The Richard Dawkins effect: Could the atheist's rants against Christianity actually be winning people to it?

Professor Richard Dawkins, the author of The God DelusionAP/Akira Suemori

An interesting article appeared on the Dead Philosophers Society a few weeks ago from an academic who shares that reading Richard Dawkins' The God Delusion actually led to her conversion. 

Judith R Babarsky, an academic on the faculty at Holy Apostles College and Seminary, says she was recommended the bestseller by her eldest stepdaughter.

Babarsky did, it appears, already have some kind of faith in one God but regarded it as "unexamined" until she read the bestseller.

Having been initially "intrigued" by the blurb on The God Delusion, she goes on to say she "barely made it through a third of the book".

There were, she writes, "no cogent arguments" for or against the existence of God.  Instead what she discovered were statements about Jesus that were "so ill-informed that I resolved to actually learn something about Jesus Christ". 

"Truthfully, I found the book a waste of my time," she writes.

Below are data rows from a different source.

-- ==== Sys2Proof/Machine/CobsUnit.lean ====
section
/-! DEFINITION. The COBS codec as operations (41_cobs.md R163, R167). -/

namespace Sys2Proof.Machine

/-- COBS.ENC (41_cobs.md R163). -/
def execCobsEnc (x : Bytes) (s : State) : Host.Outcome State Fault Refusal :=
  .next (s.start.finish (.bytes (cobsEnc x)))

/-- COBS.DEC (41_cobs.md R167): as a host operation it returns the error (R171). -/
def execCobsDec (y : Bytes) (s : State) : Host.Outcome State Fault Refusal :=
  .next (s.start.finish
    (match cobsDec y with
     | .ok x => .bytes x
     | .err cls sub => .error cls sub))

end Sys2Proof.Machine
end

But perhaps a waste of time that wasn't such a waste after all as it was reading Dawkins' book that pushed her to delve into the issues she says were "holding me back from a full commitment to faith".  

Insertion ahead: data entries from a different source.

-- ==== Sys2Proof/Laws/Memory.lean ====
section
/-! SUPPORT. The laws of RXBUF: every operation keeps the canonical form, a read after a write gives what was written, and
a write leaves every other index alone. -/

namespace Sys2Proof.Machine

theorem Memory.risingFrom_mono {lo lo' : Nat} (h : lo ≤ lo') : ∀ {m : Memory},
    Memory.risingFrom lo' m = true → Memory.risingFrom lo m = true
  | [], _ => rfl
  | c :: m, hm => by
    simp only [Memory.risingFrom, Bool.and_eq_true, decide_eq_true_eq] at hm ⊢
    exact ⟨⟨le_trans h hm.1.1, hm.1.2⟩, hm.2⟩

theorem Memory.write_risingFrom (a : Nat) (b : Byte) : ∀ (m : Memory) (lo : Nat), lo ≤ a →
    Memory.risingFrom lo m = true → Memory.risingFrom lo (Memory.write m a b) = true
  | [], lo, hlo, _ => by
    by_cases hb : b = Memory.unlisted <;> simp [Memory.write, Memory.risingFrom, hb, hlo]
  | c :: m, lo, hlo, hm => by
    simp only [Memory.risingFrom, Bool.and_eq_true, decide_eq_true_eq] at hm
    unfold Memory.write
    split
    · rename_i hac
      by_cases hb : b = Memory.unlisted
      · simp [hb, Memory.risingFrom, hm]
      · simp [hb, Memory.risingFrom, hm, hlo, Nat.succ_le_of_lt hac]
    · rename_i hac
      split
      · rename_i hEq
        subst hEq
        by_cases hb : b = Memory.unlisted
        · simp only [hb, if_true]
          exact Memory.risingFrom_mono (le_trans hm.1.1 (Nat.le_succ _)) hm.2
        · simp [hb, Memory.risingFrom, hm]
      · rename_i hne
        have hlt : c.1 + 1 ≤ a := by omega
        simp [Memory.risingFrom, hm, Memory.write_risingFrom a b m (c.1 + 1) hlt hm.2]

/-- A write keeps the canonical form. -/
theorem Memory.write_keeps_wf (m : Memory) (a : Nat) (b : Byte) (h : m.wf = true) : (m.write a b).wf = true :=
  Memory.write_risingFrom a b m 0 (Nat.zero_le a) h

/-- A write of a sequence keeps the canonical form. -/
theorem Memory.writeBytes_keeps_wf : ∀ (x : Bytes) (m : Memory) (a : Nat), m.wf = true → (m.writeBytes a x).wf = true
  | [], _, _, h => h
  | b :: x, m, a, h => Memory.writeBytes_keeps_wf x _ _ (Memory.write_keeps_wf m a b h)

theorem Memory.reset_wf : Memory.wf State.reset.rxbuf = true := rfl

/-- Below the first listed index nothing is listed. -/
theorem Memory.read_below : ∀ (m : Memory) (lo a : Nat), Memory.risingFrom lo m = true → a < lo →
    m.read a = Memory.unlisted
  | [], _, _, _, _ => rfl
  | c :: m, lo, a, h, ha => by
    simp only [Memory.risingFrom, Bool.and_eq_true, decide_eq_true_eq] at h
    have hne : a ≠ c.1 := by omega
    simp only [Memory.read, hne, if_false]
    exact Memory.read_below m (c.1 + 1) a h.2 (by omega)

/-- A write leaves every other index alone, in any memory. -/
theorem Memory.read_write_other {a a' : Nat} (b : Byte) (hne : a' ≠ a) : ∀ m : Memory,
    (m.write a b).read a' = m.read a'
  | [] => by
    by_cases hb : b = Memory.unlisted <;> simp [Memory.write, Memory.read, hb, hne]
  | c :: m => by
    unfold Memory.write
    split
    · by_cases hb : b = Memory.unlisted <;> simp [Memory.read, hb, hne]
    · split
      · rename_i hEq
        subst hEq
        by_cases hb : b = Memory.unlisted <;> simp [Memory.read, hb, hne]
      · simp [Memory.read, Memory.read_write_other b hne m]

/-- A read after a write of a byte that an unlisted index does not read as, in any memory. -/
theorem Memory.read_write_same (a : Nat) {b : Byte} (hb : b ≠ Memory.unlisted) : ∀ m : Memory,
    (m.write a b).read a = b
  | [] => by simp [Memory.write, Memory.read, hb]
  | c :: m => by
    unfold Memory.write
    simp only [hb, if_false]
    split
    · simp [Memory.read]
    · split
      · simp [Memory.read]
      · rename_i hne
        simp [Memory.read, hne, Memory.read_write_same a hb m]

theorem Memory.read_write_same_rising (a : Nat) (b : Byte) : ∀ (m : Memory) (lo : Nat),
    Memory.risingFrom lo m = true → (m.write a b).read a = b
  | [], _, _ => by
    by_cases hb : b = Memory.unlisted <;> simp [Memory.write, Memory.read, hb]
  | c :: m, lo, h => by
    by_cases hb : b = Memory.unlisted
    · simp only [Memory.risingFrom, Bool.and_eq_true, decide_eq_true_eq] at h
      subst hb
      unfold Memory.write
      split
      · rename_i hac
        have hne : a ≠ c.1 := by omega
        simp only [if_true, Memory.read, hne, if_false]
        exact Memory.read_below m (c.1 + 1) a h.2 (by omega)
      · split
        · rename_i hEq
          subst hEq
          simp only [if_true]
          exact Memory.read_below m (c.1 + 1) c.1 h.2 (by omega)
        · rename_i hne
          simp only [Memory.read, hne, if_false]
          exact Memory.read_write_same_rising a _ m (c.1 + 1) h.2
    · exact Memory.read_write_same a hb _

/-- A read after any write, in a canonical memory. -/
theorem Memory.read_write_same_of_wf (m : Memory) (a : Nat) (b : Byte) (h : m.wf = true) : (m.write a b).read a = b :=
  Memory.read_write_same_rising a b m 0 h

/-- What a write lists is what was listed, or the index written. -/
theorem Memory.mem_write {a : Nat} {b : Byte} {c : Host.Cell} : ∀ {m : Memory}, c ∈ m.write a b → c = (a, b) ∨ c ∈ m
  | [], h => by
    by_cases hb : b = Memory.unlisted <;> simp [Memory.write, hb] at h
    exact Or.inl h
  | d :: m, h => by
    unfold Memory.write at h
    split at h
    · by_cases hb : b = Memory.unlisted <;> simp [hb] at h <;> simp [hb] <;> tauto
    · split at h
      · by_cases hb : b = Memory.unlisted <;> simp [hb] at h <;> simp [hb] <;> tauto
      · simp only [List.mem_cons] at h ⊢
        rcases h with h | h
        · exact Or.inr (Or.inl h)
        · rcases Memory.mem_write h with h | h
          · exact Or.inl h
          · exact Or.inr (Or.inr h)

/-- A write of a sequence leaves the indices outside it. -/
theorem Memory.read_writeBytes_outside : ∀ (x : Bytes) (m : Memory) (a a' : Nat), (a' < a ∨ a + x.length ≤ a') →
    (m.writeBytes a x).read a' = m.read a'
  | [], _, _, _, _ => rfl
  | b :: x, m, a, a', h => by
    simp only [Memory.writeBytes]
    rw [Memory.read_writeBytes_outside x _ (a + 1) a' (by simp only [List.length_cons] at h; omega)]
    exact Memory.read_write_other b (by simp only [List.length_cons] at h; omega) m

/-- Reading back a sequence of bytes that an unlisted index does not read as. -/
theorem Memory.readBytes_writeBytes : ∀ (x : Bytes) (m : Memory) (a : Nat), (∀ b ∈ x, b ≠ Memory.unlisted) →
    (m.writeBytes a x).readBytes a x.length = x
  | [], _, _, _ => rfl
  | b :: x, m, a, h => by
    simp only [Memory.writeBytes, List.length_cons, Memory.readBytes]
    rw [Memory.read_writeBytes_outside x _ (a + 1) a (by omega), Memory.read_write_same a (h b (by simp)),
      Memory.readBytes_writeBytes x _ (a + 1) (fun c hc => h c (by simp [hc]))]

/-- Reading depends only on the bytes read. -/
theorem Memory.readBytes_congr (m m' : Memory) : ∀ (n a : Nat), (∀ i < n, m.read (a + i) = m'.read (a + i)) →
    m.readBytes a n = m'.readBytes a n
  | 0, _, _ => rfl
  | n + 1, a, h => by
    simp only [Memory.readBytes]
    rw [Memory.readBytes_congr m m' n (a + 1) (fun i hi => by
      have := h (i + 1) (by omega)
      rwa [show a + (i + 1) = a + 1 + i by omega] at this)]
    have h0 := h 0 (by omega)
    simp only [Nat.add_zero] at h0
    rw [h0]

@[simp] theorem Memory.readBytes_length (m : Memory) : ∀ (n a : Nat), (m.readBytes a n).length = n
  | 0, _ => rfl
  | n + 1, a => by simp [Memory.readBytes, Memory.readBytes_length m n (a + 1)]

/-- A byte of a sequence read is a byte of the memory. -/
theorem Memory.mem_readBytes {m : Memory} {b : Byte} : ∀ {n a : Nat}, b ∈ m.readBytes a n →
    ∃ i < n, b = m.read (a + i)
  | 0, _, h => by simp [Memory.readBytes] at h
  | n + 1, a, h => by
    simp only [Memory.readBytes, List.mem_cons] at h
    rcases h with h | h
    · exact ⟨0, by omega, by simpa using h⟩
    · obtain ⟨i, hi, hb⟩ := Memory.mem_readBytes h
      exact ⟨i + 1, by omega, by rw [hb]; congr 1; omega⟩

end Sys2Proof.Machine
end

She doesn't say what those issues are exactly beyond a need to find a sound intellectual basis for faith in Jesus Christ.  

"I realized I was no better than Dawkins.  I was basing my faith on inner feelings and a perceived sense of my world, having never thought much deeper than surface level ... In reading to refute Dawkins as well as educate myself and find answers to questions, I discovered the God-man Jesus Christ." 

But her search didn't end there as she delved into Pope Benedict XVI's Jesus of Nazareth and this in turn solidified her conclusions that faith in a supernatural God who came to earth in the form of Jesus Christ to atone for mankind's sin does indeed make sense, even though it cannot be proven by scientific method. 

"I believe that, while science has many valuable insights to offer us, it is not the final word," she says.

Today she's a happy Catholic - admitting that it resonates with her more emotionally and intellectually than "watered down" Protestantism. 

"If anyone had told me five years earlier that I would one day become Catholic, I honestly would have laughed in their face ... And had my stepdaughter not recommended that I read The God Delusion I might never have gone on to pursue my own honest and intellectual search for the meaning of my life.  I would still be lost and wandering with only a convenient and partial faith," she writes. 

Babarsky's conversion story has been picked up by Telegraph columnist Damian Thompson who shares his own story in a hilarious tongue-in-cheek piece on it in which he shares his own story of an old schoolfriend, Michael, who had been an atheist for decades until he read The God Delusion.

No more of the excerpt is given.